Era la chica. La Chica de Ninguna Parte. Se le había metido dentro, se le había metido en la mente. La chica residía en ella junto con Babcock y los Muchos («¿Cuántos?», se preguntó. ¿Por qué estaba pensando en los Muchos?), y era como si ahora fuera otra persona, alguien nuevo y extraño a él. Había deseado... ¿qué? Un poco de paz. Un poco de orden. Poner freno a la sensación de que no todo era lo que parecía, de que el mundo no era el mundo. ¿Qué había dicho Jimmy acerca de los ojos de la chica? Pero tenía los ojos cerrados, lo había visto claramente. Tenía los ojos cerrados, y nunca los abría.
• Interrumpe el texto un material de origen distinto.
-- ==== Sys2Proof/Machine/Order.lean ====
section
/-! DEFINITION. The ordering model: writes performed at their homes, what a read may return, releases and acquires,
counters and the fault logs. -/

namespace Sys2Proof.Machine

/-! ### Performing writes (R101, R103, R113) -/

/-- Store bytes at a home outside HBM. -/
def State.putHome (s : State) (p : Place) (a : Nat) (bs : List Byte) : State :=
  match p with
  | .hbm => { s with hbm := s.hbm.putBytes a bs }
  | .host => { s with host := s.host.putBytes a bs }
  | .peer k => { s with peer := s.peer.set k ((s.peer.get [] k).putBytes a bs) }
  | .s c => s.modCluster c (fun k => { k with s := k.s.putBytes a bs })

/-- Two byte ranges meet. -/
def overlaps (a n b m : Nat) : Bool := a < b + m && b < a + n

/-- Perform one write within a line at its home: it takes its place in the order of writes (R113). False where it is
dropped: a failed line of which only a part is written, or counters that cannot rise (R103, R225). -/
def State.performLine (s : State) (w : Write) : State × Bool :=
  let s' := { s with hist := { w with prev := s.homeBytes w.place w.addr w.bytes.length } :: s.hist }
  match w.place with
  | .hbm =>
    if w.bytes.length < 64 && !s.lineOk w.addr then (s, false)
    else
      match s'.writeHbmLine w.addr w.bytes with
      | none => (s.spendTree w.addr, false)
      | some t => (t.perfAdd (granulePart (s.granule w.addr)) 17 1, true)
  | p => (s'.putHome p w.addr w.bytes, true)

/-- Perform a write of any length line by line; the dropped lines are left out. -/
def State.performAll (s : State) (p : Place) (a : Nat) (bs : List Byte) (sc : Scope) (ag : Agent) (ow : Option Who) :
    State × List Nat :=
  (cutLines (bs.length + 1) a bs).foldl (fun (acc : State × List Nat) (piece : Nat × List Byte) =>
    let (id, t) := acc.1.fresh
    let r := t.performLine ⟨id, p, piece.1, piece.2, [], sc, ag, ow⟩
    (r.1, if r.2 then acc.2 ++ [id] else acc.2)) (s, [])

/-- Whether a write covers a byte. -/
def Write.covers (w : Write) (p : Place) (a : Nat) : Bool :=
  w.place = p && w.addr ≤ a && a < w.addr + w.bytes.length

/-- The newest write that a test admits at a byte, with its number; else what the byte held before every write. -/
def pickByte (allowed : Write → Bool) (p : Place) (a : Nat) : List Write → Byte → Byte × Nat
  | [], d => (d, 0)
  | w :: ws, d =>
    if w.covers p a then
      if allowed w then (w.bytes.getD (a - w.addr) 0, w.id) else pickByte allowed p a ws (w.prev.getD (a - w.addr) 0)
    else pickByte allowed p a ws d

/-- Published at a scope that contains a core (R115 rule 3). -/
def Write.reaches (w : Write) (core : Nat) : Bool := Agent.within w.scope w.agent (.core core)

/-- The writes a read at `[a, a+n)` may return besides the visible ones, oldest first: published at a scope that contains the
reader's core, newer than what is visible at some byte, and before any write at which the reading stops
(R101, R115 rule 3). -/
def State.optional (s : State) (core : Nat) (visible stop : Write → Bool) (p : Place) (a n : Nat) : List Write :=
  let touching := (s.hist.filter (fun w => w.place = p && overlaps w.addr w.bytes.length a n)).reverse
  (touching.takeWhile (fun w => !stop w)).filter (fun w =>
    !visible w && w.reaches core &&
    (List.range n).any (fun i => (pickByte (fun x => visible x || x.id = w.id) p (a + i) s.hist 0).2 = w.id))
Estaban dentro de él, aquellos ojos, como si lo estuviera viendo todo desde dos ángulos al mismo tiempo, desde dentro y desde fuera, Sanjay y no Sanjay, y lo que veía era una soga.

¿Por qué estaba pensando en una soga?

Se había propuesto encontrar a Old Chou. Por eso se había ido de casa la noche anterior, dejando a Gloria dormida en la cocina. La necesidad de encontrar a Old Chou era la fuerza que lo había impulsado a levantarse de la cama, bajar la escalera y salir. Las luces, recordó Sanjay. En cuanto salió al patio, habían asolado sus ojos como una bomba, el resplandor estalló sobre sus retinas, abrasó su mente con un dolor que no era dolor real, sino un recuerdo del dolor, que se llevó cualquier pensamiento sobre Old Chou, el almacén o sus presuntas intenciones. Lo que había hecho a continuación daba la impresión de haberse producido en un estado carente de libre albedrío. Las imágenes de su memoria carecían de coherencia, como un mazo de cartas diseminado sobre la mesa. Era Gloria quien lo había encontrado después, acurrucado en los arbustos que crecían en la base de su casa, llorando como un niño.

—Sanjay —decía ella—, ¿qué has hecho? ¿Qué has hecho, qué has hecho?

Él no pudo contestarle (pues, en aquel momento, no tenía ni idea), pero a juzgar por su expresión y su voz era espantoso, impensable, como si hubiera matado a alguien, y dejó que ella lo condujera a casa de nuevo y lo acostara. No recordó lo que había hecho hasta que salió el sol.

Se estaba volviendo loco.

El día había transcurrido por fin. Creyó que sólo podría devolver cierta coherencia a su mente perturbada y evitar la repetición de los acontecimientos de la noche anterior si permanecía despierto, y no sólo despierto, sino absolutamente inmóvil, gracias a toda la fuerza de su voluntad. Ésa era su nueva vigilia. Durante un rato, poco después del amanecer y más adelante, mientras la oscuridad se avecinaba, se había producido un alboroto abajo. Había oído las voces de Ian, Ben y Gloria, y se preguntó qué habría sido de Jimmy. Pero eso también había terminado. Experimentó la sensación de estar dentro de una especie de burbuja, mientras todo se desarrollaba a lo lejos, más allá de su alcance. Era consciente, a intervalos, de la presencia de Gloria en la habitación. Su cara preocupada flotaba sobre él, lanzaba preguntas que era incapaz de contestar. «¿Debo hablarles de los fusiles, Sanjay? ¿Debo? No sé qué hacer, no sé qué hacer. ¿Por qué no me hablas, Sanjay?» Pero no podía decir nada. Ni siquiera era capaz de hablar.